■ Available data ■
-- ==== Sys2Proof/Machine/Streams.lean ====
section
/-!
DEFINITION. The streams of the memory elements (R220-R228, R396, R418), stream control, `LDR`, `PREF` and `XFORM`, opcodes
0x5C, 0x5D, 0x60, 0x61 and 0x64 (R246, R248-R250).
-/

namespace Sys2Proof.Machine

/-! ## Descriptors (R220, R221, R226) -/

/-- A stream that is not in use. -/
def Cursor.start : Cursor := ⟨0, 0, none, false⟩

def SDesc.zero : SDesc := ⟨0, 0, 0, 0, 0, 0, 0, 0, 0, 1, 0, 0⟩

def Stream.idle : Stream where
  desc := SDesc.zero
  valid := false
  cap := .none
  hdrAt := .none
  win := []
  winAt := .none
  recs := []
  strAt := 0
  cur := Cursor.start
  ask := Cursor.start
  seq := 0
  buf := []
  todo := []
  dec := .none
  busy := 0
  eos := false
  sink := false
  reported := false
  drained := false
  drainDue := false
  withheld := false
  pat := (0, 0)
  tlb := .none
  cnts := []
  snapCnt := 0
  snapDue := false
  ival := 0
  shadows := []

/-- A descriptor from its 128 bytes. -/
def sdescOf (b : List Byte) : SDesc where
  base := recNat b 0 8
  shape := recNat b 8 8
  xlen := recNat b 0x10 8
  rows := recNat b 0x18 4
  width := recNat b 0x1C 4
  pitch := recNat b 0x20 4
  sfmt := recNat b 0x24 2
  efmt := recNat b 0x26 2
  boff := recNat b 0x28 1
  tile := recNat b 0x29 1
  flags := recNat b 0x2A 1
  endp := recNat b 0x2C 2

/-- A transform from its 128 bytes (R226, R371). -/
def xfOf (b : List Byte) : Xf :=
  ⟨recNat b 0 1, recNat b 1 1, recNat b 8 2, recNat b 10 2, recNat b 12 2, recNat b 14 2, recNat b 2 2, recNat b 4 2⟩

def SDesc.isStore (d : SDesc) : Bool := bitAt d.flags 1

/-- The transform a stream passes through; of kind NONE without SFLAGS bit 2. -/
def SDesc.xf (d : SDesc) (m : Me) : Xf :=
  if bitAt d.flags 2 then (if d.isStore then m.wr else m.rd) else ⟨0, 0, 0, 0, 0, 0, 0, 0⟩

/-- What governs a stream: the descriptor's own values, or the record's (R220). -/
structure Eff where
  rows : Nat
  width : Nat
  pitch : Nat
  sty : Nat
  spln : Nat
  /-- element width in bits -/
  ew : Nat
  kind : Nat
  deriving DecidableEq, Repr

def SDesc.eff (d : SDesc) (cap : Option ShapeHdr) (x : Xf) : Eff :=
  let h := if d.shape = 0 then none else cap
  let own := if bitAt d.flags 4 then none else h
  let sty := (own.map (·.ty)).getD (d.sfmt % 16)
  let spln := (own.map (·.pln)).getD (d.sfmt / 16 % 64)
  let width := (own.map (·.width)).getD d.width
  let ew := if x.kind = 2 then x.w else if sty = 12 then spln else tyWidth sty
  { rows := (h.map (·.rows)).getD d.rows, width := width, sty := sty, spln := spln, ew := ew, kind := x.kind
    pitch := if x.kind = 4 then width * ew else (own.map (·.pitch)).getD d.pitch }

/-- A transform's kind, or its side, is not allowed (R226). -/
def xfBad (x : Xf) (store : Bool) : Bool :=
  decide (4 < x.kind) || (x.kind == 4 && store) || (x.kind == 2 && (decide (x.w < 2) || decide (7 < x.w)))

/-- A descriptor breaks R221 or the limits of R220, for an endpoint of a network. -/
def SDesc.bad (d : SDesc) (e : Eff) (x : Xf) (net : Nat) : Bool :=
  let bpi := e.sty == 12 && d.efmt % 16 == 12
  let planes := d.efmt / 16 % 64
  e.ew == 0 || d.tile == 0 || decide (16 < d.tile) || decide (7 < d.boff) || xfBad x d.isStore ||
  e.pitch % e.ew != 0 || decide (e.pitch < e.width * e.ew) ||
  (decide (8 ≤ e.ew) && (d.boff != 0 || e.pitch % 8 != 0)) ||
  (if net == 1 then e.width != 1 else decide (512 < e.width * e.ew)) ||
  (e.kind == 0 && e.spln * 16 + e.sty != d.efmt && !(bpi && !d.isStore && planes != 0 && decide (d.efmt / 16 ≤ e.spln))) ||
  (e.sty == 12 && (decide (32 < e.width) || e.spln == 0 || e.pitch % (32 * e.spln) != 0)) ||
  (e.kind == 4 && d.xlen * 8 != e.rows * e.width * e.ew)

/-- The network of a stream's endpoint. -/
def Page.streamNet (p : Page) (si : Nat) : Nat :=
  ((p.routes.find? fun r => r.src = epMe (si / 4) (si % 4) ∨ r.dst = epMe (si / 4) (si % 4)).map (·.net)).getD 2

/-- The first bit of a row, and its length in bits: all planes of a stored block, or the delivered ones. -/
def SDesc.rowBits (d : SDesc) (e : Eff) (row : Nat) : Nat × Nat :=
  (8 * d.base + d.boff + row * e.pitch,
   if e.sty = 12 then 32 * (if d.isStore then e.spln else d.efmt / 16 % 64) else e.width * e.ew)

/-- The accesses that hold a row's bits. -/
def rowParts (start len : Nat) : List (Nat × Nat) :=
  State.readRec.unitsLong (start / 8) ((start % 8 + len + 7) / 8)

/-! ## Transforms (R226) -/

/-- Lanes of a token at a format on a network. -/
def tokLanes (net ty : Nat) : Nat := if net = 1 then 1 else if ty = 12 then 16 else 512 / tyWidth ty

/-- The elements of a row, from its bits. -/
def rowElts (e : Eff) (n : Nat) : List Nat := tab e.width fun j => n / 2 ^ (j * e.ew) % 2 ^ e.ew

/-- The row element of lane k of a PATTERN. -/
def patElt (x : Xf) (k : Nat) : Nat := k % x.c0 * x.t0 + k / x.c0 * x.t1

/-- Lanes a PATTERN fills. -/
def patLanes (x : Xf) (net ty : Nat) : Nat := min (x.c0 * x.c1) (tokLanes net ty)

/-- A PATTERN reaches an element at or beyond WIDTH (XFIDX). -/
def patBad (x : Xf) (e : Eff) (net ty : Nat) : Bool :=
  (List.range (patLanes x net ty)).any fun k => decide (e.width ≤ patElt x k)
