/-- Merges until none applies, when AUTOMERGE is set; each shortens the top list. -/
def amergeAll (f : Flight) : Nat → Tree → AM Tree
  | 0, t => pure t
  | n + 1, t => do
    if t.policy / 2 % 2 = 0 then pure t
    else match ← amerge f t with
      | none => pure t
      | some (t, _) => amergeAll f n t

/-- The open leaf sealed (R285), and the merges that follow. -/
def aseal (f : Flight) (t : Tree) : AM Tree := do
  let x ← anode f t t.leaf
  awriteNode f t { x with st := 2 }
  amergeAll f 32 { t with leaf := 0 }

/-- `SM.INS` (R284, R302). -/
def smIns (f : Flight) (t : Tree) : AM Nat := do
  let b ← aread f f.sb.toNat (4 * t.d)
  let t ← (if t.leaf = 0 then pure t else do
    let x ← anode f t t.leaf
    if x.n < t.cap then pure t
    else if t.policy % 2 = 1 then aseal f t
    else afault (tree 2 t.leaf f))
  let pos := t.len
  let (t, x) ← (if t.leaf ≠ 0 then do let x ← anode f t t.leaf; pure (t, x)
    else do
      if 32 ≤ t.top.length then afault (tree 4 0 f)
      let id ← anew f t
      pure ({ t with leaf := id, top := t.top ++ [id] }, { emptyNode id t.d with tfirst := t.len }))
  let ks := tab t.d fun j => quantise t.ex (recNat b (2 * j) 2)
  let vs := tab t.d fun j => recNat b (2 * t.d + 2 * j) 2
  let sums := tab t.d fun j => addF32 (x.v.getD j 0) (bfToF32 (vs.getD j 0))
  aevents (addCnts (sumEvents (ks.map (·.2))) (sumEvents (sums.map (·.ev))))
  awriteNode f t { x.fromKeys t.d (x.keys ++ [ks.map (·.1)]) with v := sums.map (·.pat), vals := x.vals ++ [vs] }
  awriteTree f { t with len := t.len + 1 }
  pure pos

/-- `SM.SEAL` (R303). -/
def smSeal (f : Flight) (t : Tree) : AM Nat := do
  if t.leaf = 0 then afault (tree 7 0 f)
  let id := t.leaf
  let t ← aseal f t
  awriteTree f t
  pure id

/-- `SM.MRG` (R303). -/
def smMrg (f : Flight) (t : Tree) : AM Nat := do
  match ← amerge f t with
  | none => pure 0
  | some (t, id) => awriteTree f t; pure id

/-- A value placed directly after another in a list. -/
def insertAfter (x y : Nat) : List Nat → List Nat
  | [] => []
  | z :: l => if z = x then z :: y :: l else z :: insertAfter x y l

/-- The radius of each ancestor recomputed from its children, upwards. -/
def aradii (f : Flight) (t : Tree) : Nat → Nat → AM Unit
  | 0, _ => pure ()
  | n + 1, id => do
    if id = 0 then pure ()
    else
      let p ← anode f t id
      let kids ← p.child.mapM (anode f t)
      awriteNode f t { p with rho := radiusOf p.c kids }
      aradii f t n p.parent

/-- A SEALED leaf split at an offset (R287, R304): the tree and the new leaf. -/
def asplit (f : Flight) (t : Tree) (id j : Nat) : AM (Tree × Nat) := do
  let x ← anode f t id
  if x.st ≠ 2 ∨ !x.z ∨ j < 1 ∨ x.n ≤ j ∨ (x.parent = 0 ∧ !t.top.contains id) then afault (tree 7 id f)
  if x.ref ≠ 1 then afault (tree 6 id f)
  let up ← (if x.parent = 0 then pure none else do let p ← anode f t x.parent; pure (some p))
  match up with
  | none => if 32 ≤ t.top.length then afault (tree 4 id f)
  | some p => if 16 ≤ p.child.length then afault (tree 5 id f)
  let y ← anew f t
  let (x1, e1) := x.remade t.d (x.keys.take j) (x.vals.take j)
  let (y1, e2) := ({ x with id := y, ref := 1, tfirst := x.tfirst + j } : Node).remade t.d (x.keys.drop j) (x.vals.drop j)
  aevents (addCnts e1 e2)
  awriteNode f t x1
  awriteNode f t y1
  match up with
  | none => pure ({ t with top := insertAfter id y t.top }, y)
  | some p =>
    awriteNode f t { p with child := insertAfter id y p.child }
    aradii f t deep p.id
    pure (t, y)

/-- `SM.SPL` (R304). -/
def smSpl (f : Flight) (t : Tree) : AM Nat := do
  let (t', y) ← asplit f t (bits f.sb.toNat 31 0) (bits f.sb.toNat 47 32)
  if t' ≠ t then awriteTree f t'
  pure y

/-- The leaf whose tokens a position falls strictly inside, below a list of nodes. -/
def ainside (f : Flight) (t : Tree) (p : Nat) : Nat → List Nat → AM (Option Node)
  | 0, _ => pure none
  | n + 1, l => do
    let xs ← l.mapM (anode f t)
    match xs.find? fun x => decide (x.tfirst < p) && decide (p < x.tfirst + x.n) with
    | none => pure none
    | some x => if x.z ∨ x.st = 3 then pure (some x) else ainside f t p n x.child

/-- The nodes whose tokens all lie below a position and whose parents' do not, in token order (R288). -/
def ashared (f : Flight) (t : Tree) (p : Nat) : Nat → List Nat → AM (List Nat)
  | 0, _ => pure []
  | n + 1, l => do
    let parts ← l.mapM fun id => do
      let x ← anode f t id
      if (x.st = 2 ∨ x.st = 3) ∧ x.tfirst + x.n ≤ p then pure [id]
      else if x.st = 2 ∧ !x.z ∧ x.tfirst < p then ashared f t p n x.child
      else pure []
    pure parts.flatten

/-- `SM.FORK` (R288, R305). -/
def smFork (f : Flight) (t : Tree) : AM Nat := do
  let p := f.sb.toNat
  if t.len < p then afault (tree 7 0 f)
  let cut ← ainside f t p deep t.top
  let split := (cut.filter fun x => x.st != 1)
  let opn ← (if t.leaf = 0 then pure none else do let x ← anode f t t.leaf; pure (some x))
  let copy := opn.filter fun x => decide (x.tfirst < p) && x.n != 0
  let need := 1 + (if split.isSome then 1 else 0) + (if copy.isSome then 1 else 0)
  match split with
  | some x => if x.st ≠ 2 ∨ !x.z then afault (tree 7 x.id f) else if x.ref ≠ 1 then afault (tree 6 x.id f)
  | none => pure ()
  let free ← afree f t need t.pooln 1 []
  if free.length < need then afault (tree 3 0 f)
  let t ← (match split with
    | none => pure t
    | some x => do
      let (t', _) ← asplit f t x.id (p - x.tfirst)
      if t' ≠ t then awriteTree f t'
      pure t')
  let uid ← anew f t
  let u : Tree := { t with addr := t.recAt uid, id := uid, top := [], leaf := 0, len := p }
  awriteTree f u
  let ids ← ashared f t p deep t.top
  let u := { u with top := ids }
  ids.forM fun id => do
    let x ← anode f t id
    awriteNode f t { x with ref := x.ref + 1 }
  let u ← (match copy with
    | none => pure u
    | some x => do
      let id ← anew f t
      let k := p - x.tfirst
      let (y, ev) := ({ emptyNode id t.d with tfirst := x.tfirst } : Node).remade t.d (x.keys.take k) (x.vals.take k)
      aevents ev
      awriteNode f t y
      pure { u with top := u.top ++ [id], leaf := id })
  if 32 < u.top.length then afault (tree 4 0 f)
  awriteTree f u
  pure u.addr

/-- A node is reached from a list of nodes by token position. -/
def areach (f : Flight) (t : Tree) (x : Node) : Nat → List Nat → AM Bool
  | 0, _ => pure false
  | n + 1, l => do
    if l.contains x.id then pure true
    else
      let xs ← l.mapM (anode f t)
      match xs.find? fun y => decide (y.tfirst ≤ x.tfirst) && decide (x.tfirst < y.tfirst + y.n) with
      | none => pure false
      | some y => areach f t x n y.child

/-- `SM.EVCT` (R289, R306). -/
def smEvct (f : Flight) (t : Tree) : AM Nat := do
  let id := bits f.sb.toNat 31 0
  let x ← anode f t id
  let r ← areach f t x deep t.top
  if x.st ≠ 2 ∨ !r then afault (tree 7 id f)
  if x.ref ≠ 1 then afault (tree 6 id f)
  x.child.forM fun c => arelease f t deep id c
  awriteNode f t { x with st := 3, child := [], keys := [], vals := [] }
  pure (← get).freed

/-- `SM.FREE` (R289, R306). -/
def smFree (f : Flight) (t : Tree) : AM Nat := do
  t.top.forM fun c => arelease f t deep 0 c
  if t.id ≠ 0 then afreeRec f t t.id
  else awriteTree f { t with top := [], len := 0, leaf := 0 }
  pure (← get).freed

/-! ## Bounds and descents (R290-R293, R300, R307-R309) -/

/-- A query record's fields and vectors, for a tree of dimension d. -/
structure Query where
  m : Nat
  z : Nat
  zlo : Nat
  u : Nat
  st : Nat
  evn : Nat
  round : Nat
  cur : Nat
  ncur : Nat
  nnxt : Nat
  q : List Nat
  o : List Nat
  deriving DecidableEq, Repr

■ What is expected ■
In the listing above, find the line containing "else pure []" and the line containing "token position. -/", then retype both and every line between them exactly, with nothing else.

■ Response area ■
      else pure []
    pure parts.flatten

/-- `SM.FORK` (R288, R305). -/
def smFork (f : Flight) (t : Tree) : AM Nat := do
  let p := f.sb.toNat
  if t.len < p then afault (tree 7 0 f)
  let cut ← ainside f t p deep t.top
  let split := (cut.filter fun x => x.st != 1)
  let opn ← (if t.leaf = 0 then pure none else do let x ← anode f t t.leaf; pure (some x))
  let copy := opn.filter fun x => decide (x.tfirst < p) && x.n != 0
  let need := 1 + (if split.isSome then 1 else 0) + (if copy.isSome then 1 else 0)
  match split with
  | some x => if x.st ≠ 2 ∨ !x.z then afault (tree 7 x.id f) else if x.ref ≠ 1 then afault (tree 6 x.id f)
  | none => pure ()
  let free ← afree f t need t.pooln 1 []
  if free.length < need then afault (tree 3 0 f)
  let t ← (match split with
    | none => pure t
    | some x => do
      let (t', _) ← asplit f t x.id (p - x.tfirst)
      if t' ≠ t then awriteTree f t'
      pure t')
  let uid ← anew f t
  let u : Tree := { t with addr := t.recAt uid, id := uid, top := [], leaf := 0, len := p }
  awriteTree f u
  let ids ← ashared f t p deep t.top
  let u := { u with top := ids }
  ids.forM fun id => do
    let x ← anode f t id
    awriteNode f t { x with ref := x.ref + 1 }
  let u ← (match copy with
    | none => pure u
    | some x => do
      let id ← anew f t
      let k := p - x.tfirst
      let (y, ev) := ({ emptyNode id t.d with tfirst := x.tfirst } : Node).remade t.d (x.keys.take k) (x.vals.take k)
      aevents ev
      awriteNode f t y
      pure { u with top := u.top ++ [id], leaf := id })
  if 32 < u.top.length then afault (tree 4 0 f)
  awriteTree f u
  pure u.addr

/-- A node is reached from a list of nodes by token position. -/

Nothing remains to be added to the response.